@[simp] theorem State.modGroup_wall (s : State) (r : GRef) (f : Group → Group) : (s.modGroup r f).wall = s.wall := rfl
@[simp] theorem State.modGroup_cycles (s : State) (r : GRef) (f : Group → Group) : (s.modGroup r f).cycles = s.cycles := rfl
@[simp] theorem State.modGroup_dram (s : State) (r : GRef) (f : Group → Group) : (s.modGroup r f).dram = s.dram := rfl
@[simp] theorem State.modGroup_hostMem (s : State) (r : GRef) (f : Group → Group) : (s.modGroup r f).hostMem = s.hostMem := rfl
@[simp] theorem State.modGroup_remote (s : State) (r : GRef) (f : Group → Group) : (s.modGroup r f).remote = s.remote := rfl
@[simp] theorem State.modGroup_map (s : State) (r : GRef) (f : Group → Group) : (s.modGroup r f).map = s.map := rfl
@[simp] theorem State.modGroup_links (s : State) (r : GRef) (f : Group → Group) : (s.modGroup r f).links = s.links := rfl
@[simp] theorem State.modGroup_inbound (s : State) (r : GRef) (f : Group → Group) : (s.modGroup r f).inbound = s.inbound := rfl
@[simp] theorem State.modGroup_boot (s : State) (r : GRef) (f : Group → Group) : (s.modGroup r f).boot = s.boot := rfl
@[simp] theorem State.modGroup_imageVersion (s : State) (r : GRef) (f : Group → Group) : (s.modGroup r f).imageVersion = s.imageVersion := rfl
@[simp] theorem State.modGroup_imageDigest (s : State) (r : GRef) (f : Group → Group) : (s.modGroup r f).imageDigest = s.imageDigest := rfl
@[simp] theorem State.modGroup_fencePa (s : State) (r : GRef) (f : Group → Group) : (s.modGroup r f).fencePa = s.fencePa := rfl
@[simp] theorem State.modGroup_roots (s : State) (r : GRef) (f : Group → Group) : (s.modGroup r f).roots = s.roots := rfl
@[simp] theorem State.modGroup_domains (s : State) (r : GRef) (f : Group → Group) : (s.modGroup r f).domains = s.domains := rfl
@[simp] theorem State.modGroup_queues (s : State) (r : GRef) (f : Group → Group) : (s.modGroup r f).queues = s.queues := rfl
@[simp] theorem State.modGroup_taken (s : State) (r : GRef) (f : Group → Group) : (s.modGroup r f).taken = s.taken := rfl
@[simp] theorem State.modGroup_pending (s : State) (r : GRef) (f : Group → Group) : (s.modGroup r f).pending = s.pending := rfl
@[simp] theorem State.modGroup_lostCmds (s : State) (r : GRef) (f : Group → Group) : (s.modGroup r f).lostCmds = s.lostCmds := rfl
@[simp] theorem State.modGroup_statuses (s : State) (r : GRef) (f : Group → Group) : (s.modGroup r f).statuses = s.statuses := rfl
@[simp] theorem State.modGroup_headless (s : State) (r : GRef) (f : Group → Group) : (s.modGroup r f).headless = s.headless := rfl
@[simp] theorem State.modGroup_tables (s : State) (r : GRef) (f : Group → Group) : (s.modGroup r f).tables = s.tables := rfl
@[simp] theorem State.modGroup_frames (s : State) (r : GRef) (f : Group → Group) : (s.modGroup r f).frames = s.frames := rfl
@[simp] theorem State.modGroup_migrations (s : State) (r : GRef) (f : Group → Group) : (s.modGroup r f).migrations = s.migrations := rfl
@[simp] theorem State.modGroup_power (s : State) (r : GRef) (f : Group → Group) : (s.modGroup r f).power = s.power := rfl
@[simp] theorem State.modGroup_hot (s : State) (r : GRef) (f : Group → Group) : (s.modGroup r f).hot = s.hot := rfl
@[simp] theorem State.modGroup_reckon (s : State) (r : GRef) (f : Group → Group) : (s.modGroup r f).reckon = s.reckon := rfl
@[simp] theorem State.modGroup_reports (s : State) (r : GRef) (f : Group → Group) : (s.modGroup r f).reports = s.reports := rfl
@[simp] theorem State.modGroup_helms (s : State) (r : GRef) (f : Group → Group) : (s.modGroup r f).helms = s.helms := rfl
@[simp] theorem State.modGroup_helmEntry (s : State) (r : GRef) (f : Group → Group) : (s.modGroup r f).helmEntry = s.helmEntry := rfl
@[simp] theorem State.modGroup_tracesOff (s : State) (r : GRef) (f : Group → Group) : (s.modGroup r f).tracesOff = s.tracesOff := rfl
@[simp] theorem State.modGroup_regions (s : State) (r : GRef) (f : Group → Group) : (s.modGroup r f).regions = s.regions := rfl
@[simp] theorem State.modGroup_dies (s : State) (r : GRef) (f : Group → Group) : (s.modGroup r f).dies = s.dies := rfl
@[simp] theorem State.modGroup_cores (s : State) (r : GRef) (f : Group → Group) : (s.modGroup r f).cores = s.cores := rfl
@[simp] theorem State.modGroup_engines (s : State) (r : GRef) (f : Group → Group) : (s.modGroup r f).engines = s.engines := rfl
@[simp] theorem State.modGroup_records (s : State) (r : GRef) (f : Group → Group) : (s.modGroup r f).records = s.records := rfl
@[simp] theorem State.modGroup_eccBad (s : State) (r : GRef) (f : Group → Group) : (s.modGroup r f).eccBad = s.eccBad := rfl
@[simp] theorem State.modGroup_eccPending (s : State) (r : GRef) (f : Group → Group) : (s.modGroup r f).eccPending = s.eccPending := rfl
@[simp] theorem State.modGroup_sweepOwed (s : State) (r : GRef) (f : Group → Group) : (s.modGroup r f).sweepOwed = s.sweepOwed := rfl
@[simp] theorem State.modGroup_farFaults (s : State) (r : GRef) (f : Group → Group) : (s.modGroup r f).farFaults = s.farFaults := rfl
@[simp] theorem State.modGroup_nextId (s : State) (r : GRef) (f : Group → Group) : (s.modGroup r f).nextId = s.nextId := rfl
@[simp] theorem State.modGroup_replies (s : State) (r : GRef) (f : Group → Group) : (s.modGroup r f).replies = s.replies := rfl
@[simp] theorem State.modGroup_agenda (s : State) (r : GRef) (f : Group → Group) : (s.modGroup r f).agenda = s.agenda := rfl
@[simp] theorem State.modGroup_cur (s : State) (r : GRef) (f : Group → Group) : (s.modGroup r f).cur = s.cur := rfl
@[simp] theorem State.modGroup_free (s : State) (r : GRef) (f : Group → Group) : (s.modGroup r f).free = s.free := rfl
@[simp] theorem State.modGroup_steps (s : State) (r : GRef) (f : Group → Group) : (s.modGroup r f).steps = s.steps := rfl
@[simp] theorem State.modGroup_badPa (s : State) (r : GRef) (f : Group → Group) : (s.modGroup r f).badPa = s.badPa := rfl
@[simp] theorem State.modGroup_away (s : State) (r : GRef) (f : Group → Group) : (s.modGroup r f).away = s.away := rfl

▶ _EXERCISE BRIEF_: Copy out, word for word, the part of the entries above that begins at the line with "s.dram := rfl" and ends at the line with "s.lostCmds := rfl", including both.

▶ _COMPLETED EXERCISE_:
@[simp] theorem State.modGroup_dram (s : State) (r : GRef) (f : Group → Group) : (s.modGroup r f).dram = s.dram := rfl
@[simp] theorem State.modGroup_hostMem (s : State) (r : GRef) (f : Group → Group) : (s.modGroup r f).hostMem = s.hostMem := rfl
@[simp] theorem State.modGroup_remote (s : State) (r : GRef) (f : Group → Group) : (s.modGroup r f).remote = s.remote := rfl
@[simp] theorem State.modGroup_map (s : State) (r : GRef) (f : Group → Group) : (s.modGroup r f).map = s.map := rfl
@[simp] theorem State.modGroup_links (s : State) (r : GRef) (f : Group → Group) : (s.modGroup r f).links = s.links := rfl
@[simp] theorem State.modGroup_inbound (s : State) (r : GRef) (f : Group → Group) : (s.modGroup r f).inbound = s.inbound := rfl
@[simp] theorem State.modGroup_boot (s : State) (r : GRef) (f : Group → Group) : (s.modGroup r f).boot = s.boot := rfl
@[simp] theorem State.modGroup_imageVersion (s : State) (r : GRef) (f : Group → Group) : (s.modGroup r f).imageVersion = s.imageVersion := rfl
@[simp] theorem State.modGroup_imageDigest (s : State) (r : GRef) (f : Group → Group) : (s.modGroup r f).imageDigest = s.imageDigest := rfl
@[simp] theorem State.modGroup_fencePa (s : State) (r : GRef) (f : Group → Group) : (s.modGroup r f).fencePa = s.fencePa := rfl
@[simp] theorem State.modGroup_roots (s : State) (r : GRef) (f : Group → Group) : (s.modGroup r f).roots = s.roots := rfl
@[simp] theorem State.modGroup_domains (s : State) (r : GRef) (f : Group → Group) : (s.modGroup r f).domains = s.domains := rfl
@[simp] theorem State.modGroup_queues (s : State) (r : GRef) (f : Group → Group) : (s.modGroup r f).queues = s.queues := rfl
@[simp] theorem State.modGroup_taken (s : State) (r : GRef) (f : Group → Group) : (s.modGroup r f).taken = s.taken := rfl
@[simp] theorem State.modGroup_pending (s : State) (r : GRef) (f : Group → Group) : (s.modGroup r f).pending = s.pending := rfl
@[simp] theorem State.modGroup_lostCmds (s : State) (r : GRef) (f : Group → Group) : (s.modGroup r f).lostCmds = s.lostCmds := rfl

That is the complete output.